The measurements used the Sincidence integrand so that fitting does not need to solve the ode and hence is faster; see simulate.csv. (This example is checked every time the at_cascade automated tests are run.)
The predictions use the prevalence integrand; see predict_integrand.csv below.

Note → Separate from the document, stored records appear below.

/-- The frame of all 25 commands (R88, R94, R106, R171): the parameters and BITBUF never change; INTERP changes only RESULT and STATUS;
the others never change RESULT; on success the bytes that change are those of the Points stored, from index 0 up; otherwise no buffer,
RESULT or CALC_TIME changes. The fields inputs, busyLeft, hostReads and draws are the model's (log 14). -/
def Obligations.CommandFrame : Prop :=
  ∀ (i : Instr) (s t : State), s.status = 0x00000001 → exec i s = .next t →
    SameParameters s t ∧
    (∀ a, a < inBase ∨ outBase + 0x10000000 ≤ a → memRead t.mem a = memRead s.mem a) ∧
    (i = .interpLinear → t = { s with result := t.result, status := t.status, faultMark := t.faultMark }) ∧
    (i ≠ .interpLinear → t.result = s.result) ∧
    (t.status = 0x00000002 → t.faultMark = s.faultMark ∧
      (i ≠ .interpLinear → ∀ a, ¬(inBase ≤ a ∧ a < inBase + 16 * t.inCount.toNat) →
        ¬(txBase ≤ a ∧ a < txBase + 16 * t.txCount.toNat) → ¬(outBase ≤ a ∧ a < outBase + 16 * t.outCount.toNat) →
        memRead t.mem a = memRead s.mem a)) ∧
    (t.status ≠ 0x00000002 → t.mem = s.mem ∧ t.result = s.result ∧ t.calcTime = s.calcTime)

/-- R96: with equal registers and buffers a command has the same outcome and writes the same values, CALC_TIME apart, whatever the
model's own fields and CALC_TIME were. -/
def Obligations.DeterministicUpToDraw : Prop :=
  ∀ (i : Instr) (s t : State) (oldTime : F64) (inputs : List HostInput) (busyLeft : Nat) (hostReads : List Word)
    (draws : Nat), exec i s = .next t →
    ∃ t', exec i { s with
          calcTime := oldTime
          inputs := inputs
          busyLeft := busyLeft
          hostReads := hostReads
          draws := draws } = .next t' ∧
      t'.status = t.status ∧ t'.inCount = t.inCount ∧ t'.txCount = t.txCount ∧ t'.outCount = t.outCount ∧
      t'.result = t.result ∧ t'.mem = t.mem ∧ t'.faultMark = t.faultMark

/-! ### Line coding -/

/-- R112 and R113: the two non-return-to-zero codes, for every loaded bit string, and their errors. -/
def Obligations.LineNrzCompletes : Prop :=
  decode 0x00000000 = .ok .lineNrzL ∧ decode 0x00000001 = .ok .lineNrzI ∧
  BitInputErrors .lineNrzL ∧ BitInputErrors .lineNrzI ∧
  ∀ (s : State) (b : List Bool), BitsLoaded s b →
    (∃ t, exec .lineNrzL s = .next t ∧
      SignalCommitted s t (digitalPoints b) (flatSlots b.length fun i => volt (bit b i)) (digitalPoints b)) ∧
    (∃ t, exec .lineNrzI s = .next t ∧
      SignalCommitted s t (digitalPoints b)
        (flatSlots b.length fun i => volt (s.cfgInit.getLsbD 0 != oddOnes b (i + 1))) (digitalPoints b))

/-- R114 and R115: the two Manchester codes. In the second the level before bit i is DMAN_INIT flipped once for each 1 bit before it,
and a 0 bit starts with the other level. -/
def Obligations.LineManchesterCompletes : Prop :=
  decode 0x00000002 = .ok .lineManchester ∧ decode 0x00000003 = .ok .lineDiffManchester ∧
  BitInputErrors .lineManchester ∧ BitInputErrors .lineDiffManchester ∧
  ∀ (s : State) (b : List Bool), BitsLoaded s b →
    (∃ t, exec .lineManchester s = .next t ∧
      SignalCommitted s t (digitalPoints b)
        (splitSlots b.length (fun i => volt (bit b i)) (fun i => volt (!bit b i))) (digitalPoints b)) ∧
    (∃ t, exec .lineDiffManchester s = .next t ∧
      SignalCommitted s t (digitalPoints b)
        (splitSlots b.length
          (fun i => volt ((s.cfgInit.getLsbD 1 != oddOnes b i) != !bit b i))
          (fun i => volt ((s.cfgInit.getLsbD 1 != oddOnes b i) != bit b i)))
        (digitalPoints b))

/-- R116 and R117: AMI sends a pulse for each 1 bit and pseudoternary for each 0 bit, of alternating polarity from POL_INIT. -/
def Obligations.LineAlternateMarkCompletes : Prop :=
  decode 0x00000004 = .ok .lineAmi ∧ decode 0x00000005 = .ok .linePseudoternary ∧
  BitInputErrors .lineAmi ∧ BitInputErrors .linePseudoternary ∧
  ∀ (s : State) (b : List Bool), BitsLoaded s b →
    (∃ t, exec .lineAmi s = .next t ∧
      SignalCommitted s t (digitalPoints b)
        (flatSlots b.length fun i =>
          if bit b i then volt (s.cfgInit.getLsbD 2 != oddOnes b (i + 1)) else voltZero) (digitalPoints b)) ∧
    (∃ t, exec .linePseudoternary s = .next t ∧
      SignalCommitted s t (digitalPoints b)
        (flatSlots b.length fun i =>
          if bit b i then voltZero else volt (s.cfgInit.getLsbD 2 != oddZeros b (i + 1))) (digitalPoints b))

/-- R118 and R119: B8ZS is the loop of R118 run over the bit string by scan index. -/
def Obligations.LineB8zsCompletes : Prop :=
  decode 0x00000006 = .ok .lineB8zs ∧ BitInputErrors .lineB8zs ∧
  ∀ (s : State) (b : List Bool), BitsLoaded s b → ∃ t, exec .lineB8zs s = .next t ∧
    SignalCommitted s t (digitalPoints b) (b8zsLoop b b.length 0 (volt (s.cfgInit.getLsbD 2))) (digitalPoints b)

/-- R120 and R121: HDB3 is the loop of R120 run over the bit string by scan index, with the mark count from 0. -/
def Obligations.LineHdb3Completes : Prop :=
  decode 0x00000007 = .ok .lineHdb3 ∧ BitInputErrors .lineHdb3 ∧
  ∀ (s : State) (b : List Bool), BitsLoaded s b → ∃ t, exec .lineHdb3 s = .next t ∧
    SignalCommitted s t (digitalPoints b) (hdb3Loop b b.length 0 (volt (s.cfgInit.getLsbD 2)) 0) (digitalPoints b)

/-- R110: the counts of every line code, and that the transmitted sequence runs from 0 to N seconds. -/
def Obligations.LineCounts : Prop :=
  ∀ (i : Instr) (s : State) (b : List Bool), i.family = .line → BitsLoaded s b → ∃ t, exec i s = .next t ∧
    t.inCount.toNat = 2 * b.length ∧ t.outCount.toNat = 2 * b.length ∧
    ((i = .lineManchester ∨ i = .lineDiffManchester) → t.txCount.toNat = 4 * b.length) ∧
    (¬(i = .lineManchester ∨ i = .lineDiffManchester) → t.txCount.toNat = 2 * b.length) ∧
    (∃ p, readPoint t.mem txBase = some p ∧ p.x = f64 0) ∧
    (∃ p, readPoint t.mem (txBase + 16 * (t.txCount.toNat - 1)) = some p ∧ p.x = f64 b.length)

We use posterior samples, instead of the standard deviation of the samples, to approximate the confidence interval because the asymptotic distribution of prevalence is not Gaussian (The asymptotic distribution of iota is Gaussian).
Age-Time Grid¶
These are the age and time points that appear in the covariate.csv file and the prediction files; see age and time in csv.predict.
age_grid = [ 0.0, 100.0]
time_grid = [ 1980, 2020]
Note that Sincidence is predicted for the different age and time pairs (but do not depend on age or time for this example).
Truth¶
These are the true value for iota and omega; i.e., the values used by csv.simulate when it simulates the data:
true_iota = 0.01
true_omega = 0.02
The value of omega is specified in covariate.csv below and constrained to this value during csv.fit The value of iota is estimated by maximizing the likelihood of the data.
Random Seed¶
This is the random seed for this example. Seeding the random number generator is made complicated by the fact that this example uses multiple calls to csv.simulate and csv.fit and each call needs to use a different random seed. This is done in a way so that if the random seed below is the same, the result for this example will be reproduced.
import time
import random
random_seed = int( time.time() )
random.seed( random_seed )
Note that the choice above for the random seed changes each time this example is run.
Number Data Per Fit¶
This is the number of data points in each data set; i.e., each fit.
n_data_per_fit = 5
We can use a very small number of data points because the measurement noise is Gaussian and the model for Sincidence is a linear function of the model variable iota.
Number Samples Per Fit¶
This is the number of samples from the asymptotic distribution that generated for each fit. This is also the number of times each prediction is repeated.
n_sample_per_fit = 40
The more samples per fit, the more accurate the standard deviation that approximates the posterior statistics.
Number of Fits¶
This is the number of times a data set is simulated and fit. The larger this number, the more accurate sample probability that the fit will be within the confidence limits.
number_fit = 40
assert number_fit % 4 == 0
The more fits, the more accurate the test of how often the fit is in the confidence limits. The time to run this example divided by number_fit should be nearly constant. We require number_fit to be zero mod 4 because the lower and upper confidence limits correspond to 1/4 below and 1/4 above.
Measurement Noise CV¶
This the coefficient of variation for the Gaussian measurement noise; i.e., the measurement standard deviation is the measurement mean times this value.
meas_std_cv = 0.25
Note that the data generated by csv.simulate is actually a censored Gaussian (values below zero are converted to zero). So we make meas_std_cv small enough so the censoring will be very unlikely.
Source Code¶
import os
import sys
import shutil
import numpy
import scipy
# import at_cascade with a preference current directory version
current_directory = os.getcwd()
if os.path.isfile( current_directory + '/at_cascade/__init__.py' ) :
sys.path.insert(0, current_directory)
import at_cascade
# ----------------------------------------------------------------------------
# simulation files
# ----------------------------------------------------------------------------
#
# sim_file
sim_file = dict()
#
# option_sim.csv
# The random_seed will get replaced by the next_random_seed function below.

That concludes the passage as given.